This three-level causal model is the foundation of dependability analysis:

Fault — The root cause: a defect in a system component. A fault may be dormant (not yet causing problems) until specific conditions activate it.
Error — When a fault is activated, it creates an error: a part of the system state that deviates from the correct value. The error may remain internal or propagate.
Failure — When the error propagates to the service interface and causes the delivered service to deviate from its specification, a service failure occurs.

A fault might remain dormant for a long time. For example, a bug in software that is not executed, or a shared variable in a multithreaded application that is not lock-protected but is only accessed by one thread at a time. When the specific condition is met, the fault is activated, causing an error in the component. As the component interacts with others, the error propagates through the system. When the error reaches the interface, a service failure occurs.

Important

Due to the recursive nature of system composition, the failure of one system may cause a fault in a larger system when the former is a component of the latter. This recursive relationship is called the chain of threats — and it is why the terms "fault" and "failure" are often (improperly) used interchangeably in the literature.

flowchart LR
    F["Fault"] -->|Activation| E["Error"]
    E -->|Propagation| F2["Failure"]
    F2 -->|Causation in
larger system| F3["Fault (parent)"]

6. Taxonomies of Faults

Different sorts of faults require different treatments. Faults can be classified according to six criteria: source, intent, duration, manifestation, reproducibility, and relationship with other faults. Click through the tabs below to explore each classification.

Source of Faults

Based on their source, faults are classified as:

Hardware faults — caused by failure of hardware components: power outages, hard drive failures, bad memory chips, etc.
Software faults — caused by software bugs: race conditions, no-boundary-checks for arrays, logic errors, etc.
Operator faults — caused by human operators: misconfiguration, wrong upgrade procedures, accidental deletions, etc.

Hardware faults are typically random and independent; software faults are systematic and often correlated across replicas (all replicas run the same code). Operator faults are the hardest to predict and guard against.

Intent of Faults

Based on intent, faults are classified as:

Non-malicious faults — not caused with malicious intent. Examples: naturally-occurring hardware faults, unintended software bugs.
Malicious faults — caused by a person with intent to harm the system. Examples: denial of service attacks, integrity compromises, Byzantine faults (where a component may behave arbitrarily — sending conflicting information to different parts of the system).

The examiner will ask

Byzantine faults represent the most severe class of malicious faults: a faulty component may send arbitrary, possibly conflicting, values to different components. This models scenarios where a node is compromised and controlled by an attacker.

Duration of Faults

Based on duration, faults are classified as:

Transient faults — activated momentarily, then go dormant again. Example: a power spike that affects a hardware component and then disappears.
Intermittent faults — occur, vanish on their own, reappear, and so on. Example: a race condition that occurs only when two threads access the same shared variable at exactly the same time.
Permanent faults — once activated, remain until the faulty component is repaired or the source is addressed. Example: a power outage (a computer stays off until power is restored), or a process crash.

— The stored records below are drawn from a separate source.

@[simp] theorem branchNotTaken_issuedAfterBranch (s : State) (B : Station) :
    (branchNotTaken s B).issuedAfterBranch = s.issuedAfterBranch := by
  unfold branchNotTaken; split <;> simp

@[simp] theorem branchNotTaken_branchesIssued (s : State) (B : Station) :
    (branchNotTaken s B).branchesIssued = s.branchesIssued := by
  unfold branchNotTaken; split <;> simp

@[simp] theorem branchNotTaken_mispredictions (s : State) (B : Station) :
    (branchNotTaken s B).mispredictions = s.mispredictions := by
  unfold branchNotTaken; split <;> simp

@[simp] theorem branchNotTaken_nextSeq (s : State) (B : Station) :
    (branchNotTaken s B).nextSeq = s.nextSeq := by
  unfold branchNotTaken; split <;> simp

@[simp] theorem branchNotTaken_issued (s : State) (B : Station) :
    (branchNotTaken s B).issued = s.issued := by
  unfold branchNotTaken; split <;> simp

@[simp] theorem branchNotTaken_executed (s : State) (B : Station) :
    (branchNotTaken s B).executed = s.executed := by
  unfold branchNotTaken; split <;> simp

@[simp] theorem branchNotTaken_writtenBack (s : State) (B : Station) :
    (branchNotTaken s B).writtenBack = s.writtenBack := by
  unfold branchNotTaken; split <;> simp

@[simp] theorem branchNotTaken_cycle (s : State) (B : Station) :
    (branchNotTaken s B).cycle = s.cycle := by
  unfold branchNotTaken; split <;> simp

@[simp] theorem branchNotTaken_started (s : State) (B : Station) :
    (branchNotTaken s B).started = s.started := by
  unfold branchNotTaken; split <;> simp

@[simp] theorem branchNotTaken_fault (s : State) (B : Station) :
    (branchNotTaken s B).fault = s.fault := by
  unfold branchNotTaken; split <;> simp

@[simp] theorem branchNotTaken_turn (s : State) (B : Station) :
    (branchNotTaken s B).turn = s.turn := by
  unfold branchNotTaken; split <;> simp

@[simp] theorem branchNotTaken_branchPending (s : State) (B : Station) :
    (branchNotTaken s B).branchPending = false := by
  unfold branchNotTaken; split <;> simp

@[simp] theorem branchNotTaken_pendingBranch (s : State) (B : Station) :
    (branchNotTaken s B).pendingBranch = none := by
  unfold branchNotTaken; split <;> simp

@[simp] theorem branchNotTaken_checkpoint (s : State) (B : Station) :
    (branchNotTaken s B).checkpoint = none := by
  unfold branchNotTaken; split <;> simp

/-- The next states that the Execute part of `i` can answer on station `k`, which holds `S` (R127). -/
inductive Executes (i : Instr) (k : Nat) (S : Station) (s : State) : State → Prop where
  /-- Nothing is due. -/
  | idle : Executes i k S s s
  /-- A LOAD or STORE whose address phase may have run, and which waits (R150, R151). -/
  | waits (T : Station) (hop : i.opcode = .load ∨ i.opcode = .store) (hT : addressPhase S = some T) :
      Executes i k S s (s.setStation k T)
  /-- An ALU result (R175). -/
  | result (x y : Word) (halu : (aluFields i).isSome = true) (hj : S.vj = some x) (hk : S.vk = some y)
      (hr : S.result = none) (hdue : S.cyclesPassed = S.desc.cyclesNeeded) :
      Executes i k S s ((s.setStation k { S with result := some (aluResult i x y) }).logExecuted k S i)
  /-- A LOAD's read (R152). -/
  | reads (T : Station) (hop : i.opcode = .load) (hT : addressPhase S = some T) (hr : T.result = none) (w : Word)
      (hw : memRead s.mem T.a = .ok w) (hdue : T.cyclesPassed = T.desc.cyclesNeeded)
      (hfree : olderConflict (s.setStation k T) T [.store] = false) :
      Executes i k S s (((s.setStation k T).setStation k { T with result := some w }).logExecuted k T i)
  /-- A STORE's write (R155). -/
  | writes (T : Station) (hop : i.opcode = .store) (hT : addressPhase S = some T) (v : Word) (hv : T.vk = some v)
      (m : Memory) (hm : memWrite s.mem T.a v = .ok m) (hdue : T.cyclesPassed = T.desc.cyclesNeeded)
      (hfree : olderConflict (s.setStation k T) T [.load, .store] = false) :
      Executes i k S s ((({ s.setStation k T with mem := m }).logCompleted k T i).release k T)
  /-- A taken BEQ (R192): `table` is what the recovery policy makes of the register-status table (R196). -/
  | taken (x : Word) (hop : i.opcode = .beq) (hj : S.vj = some x) (hk : S.vk = some x) (table : RegStat)
      (htable : s.checkpoint = some table ∨ table = s.regStat)
      (hrestore : s.params.squashRegStatPolicy = .restore → s.checkpoint = some table)
      (hdue : S.cyclesPassed = S.desc.cyclesNeeded) :
      Executes i k S s
        (State.release
          { (s.logCompleted k S i).closeBranch with
            pc := branchTarget S
            mispredictions := s.mispredictions + 1
            issued := truncatedIssued S s.issued
            issuedAfterBranch := 0
            regStat := table
            stations := squashed S s.stations
            jumpPending := false } k S)
  /-- A BEQ not taken (R193). -/
  | notTaken (x y : Word) (hop : i.opcode = .beq) (hj : S.vj = some x) (hk : S.vk = some y) (hne : x ≠ y)
      (hdue : S.cyclesPassed = S.desc.cyclesNeeded) :
      Executes i k S s ((branchNotTaken (s.logCompleted k S i) S).release k S)
  /-- A CALL's link and jump (R199, R200). -/
  | calls (hop : i.opcode = .call) (hdue : S.cyclesPassed = S.desc.cyclesNeeded) :
      Executes i k S s
        ((((s.writeReg 1 (bv16 (S.originalPC + 1))).closeJump S.a).logCompleted k S i).release k S)
  /-- A RET's jump (R202). -/
  | returns (hop : i.opcode = .ret) (hdue : S.cyclesPassed = S.desc.cyclesNeeded) :
      Executes i k S s (((s.closeJump S.a).logCompleted k S i).release k S)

Transient and intermittent faults are particularly insidious because they are hard to reproduce and diagnose. Permanent faults are simpler to handle (the component is clearly broken), but they may cause extended downtime if redundancy is lacking.

Manifestation of Faults

Based on their manifestation, faults are classified as:

Content faults — the faulty component passes wrong values to other components. It may always pass the same wrong values, or it may return different values to different components (the latter is a Byzantine fault).
Timing faults — the faulty component returns a reply too early or too late. The extreme case: the component stops responding entirely (infinite response time), as when it crashes or hangs due to an infinite loop or deadlock.

Reproducibility of Faults

Based on reproducibility, faults are classified as:

Reproducible (deterministic) faults — happen deterministically and are easy to reproduce. Example: accessing a null pointer. These are typically easy to identify and repair.
Nondeterministic faults — appear to happen nondeterministically and are hard to reproduce. Example: a fault caused by a specific interleaving of threads accessing a shared variable. These are sometimes called Heisenbugs, highlighting their uncertainty (they seem to disappear when you try to observe them).

Editor's note

The name "Heisenbug" is a pun on Werner Heisenberg's uncertainty principle: the act of observing the bug (e.g., by adding logging or attaching a debugger) changes the timing and thread interleaving, making the bug disappear.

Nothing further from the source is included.